• **Assignment**
Please return every line of the records below that holds the word "state".

-- Exercise data follows --

/-- The names of the objects of rule R42. -/
def romNamesR42 : List RomName := [
  ⟨0x0, 0x0, 0x0, 0x0, "unit class"⟩,
  ⟨0x0, 0x0, 0x1, 0x0, "unit number"⟩,
  ⟨0x0, 0x0, 0x2, 0xF, "name"⟩,
  ⟨0x0, 0x0, 0x3, 0x0, "hardware revision"⟩,
  ⟨0x0, 0x0, 0x4, 0x0, "firmware version"⟩,
  ⟨0x0, 0x1, 0x0, 0x0, "requested state"⟩,
  ⟨0x0, 0x3, 0x0, 0x0, "state generation"⟩,
  ⟨0x0, 0x4, 0x0, 0xB, "divergence limit"⟩,
  ⟨0x0, 0x5, 0x0, 0x0, "owner"⟩,
  ⟨0x0, 0x6, 0x0, 0x0, "observer mask"⟩,
  ⟨0x0, 0x10, 0x0, 0xB, "busy time"⟩,
  ⟨0x0, 0x11, 0x0, 0x0, "corrected errors"⟩,
  ⟨0x0, 0x12, 0x0, 0x0, "uncorrected errors"⟩,
  ⟨0x0, 0x13, 0x0, 0x0, "late events"⟩,
  ⟨0x0, 0x14, 0x0, 0x0, "divergence events"⟩,
  ⟨0x0, 0x15, 0x0, 0x0, "state changes"⟩,
  ⟨0x0, 0x16, 0x0, 0x0, "class counters"⟩,
  ⟨0x0, 0x40, 0x0, 0x0, "child count"⟩,
  ⟨0x0, 0x40, 0x1, 0x0, "children"⟩,
  ⟨0x0, 0x41, 0x0, 0x0, "parent"⟩,
  ⟨0x0, 0x2, 0x0, 0x0, "actual state"⟩,
  ⟨0x0, 0x2, 0x1, 0x0, "actual state"⟩,
  ⟨0x0, 0x2, 0x2, 0x0, "actual state"⟩,
  ⟨0x0, 0x2, 0x3, 0xB, "actual state"⟩,
  ⟨0x0, 0x2, 0x4, 0x0, "actual state"⟩,
  ⟨0x0, 0x2, 0x5, 0x0, "actual state"⟩,
  ⟨0x0, 0x2, 0x6, 0x0, "actual state"⟩,
  ⟨0x0, 0x8, 0x0, 0x0, "last event"⟩,
  ⟨0x0, 0x8, 0x1, 0xB, "last event"⟩,
  ⟨0x0, 0x8, 0x2, 0x0, "last event"⟩,
  ⟨0x0, 0x8, 0x3, 0x0, "last event"⟩]

/-- Every name, in the order of `objectTables`. -/
def romNames : List RomName :=
  romNamesR84 ++ romNamesR85 ++ romNamesR120 ++ romNamesR158 ++ romNamesR187 ++ romNamesR222 ++ romNamesR249 ++
    romNamesR250 ++ romNamesR279 ++ romNamesR280 ++ romNamesR316 ++ romNamesR354 ++ romNamesR356 ++ romNamesR391 ++
    romNamesR392 ++ romNamesR456 ++ romNamesR501 ++ romNamesR502 ++ romNamesR535 ++ romNamesR536 ++ romNamesR537 ++
    romNamesR564 ++ romNamesR565 ++ romNamesR583 ++ romNamesR601 ++ romNamesR604 ++ romNamesR605 ++ romNamesR623 ++
    romNamesR624 ++ romNamesR644 ++ romNamesR355 ++ romNamesR42

end Sys2Proof.Machine
end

-- Exercise data concluded --

• **Written solution**
  ⟨0x0, 0x1, 0x0, 0x0, "requested state"⟩,
  ⟨0x0, 0x3, 0x0, 0x0, "state generation"⟩,
  ⟨0x0, 0x15, 0x0, 0x0, "state changes"⟩,
  ⟨0x0, 0x2, 0x0, 0x0, "actual state"⟩,
  ⟨0x0, 0x2, 0x1, 0x0, "actual state"⟩,
  ⟨0x0, 0x2, 0x2, 0x0, "actual state"⟩,
  ⟨0x0, 0x2, 0x3, 0xB, "actual state"⟩,
  ⟨0x0, 0x2, 0x4, 0x0, "actual state"⟩,
  ⟨0x0, 0x2, 0x5, 0x0, "actual state"⟩,
  ⟨0x0, 0x2, 0x6, 0x0, "actual state"⟩,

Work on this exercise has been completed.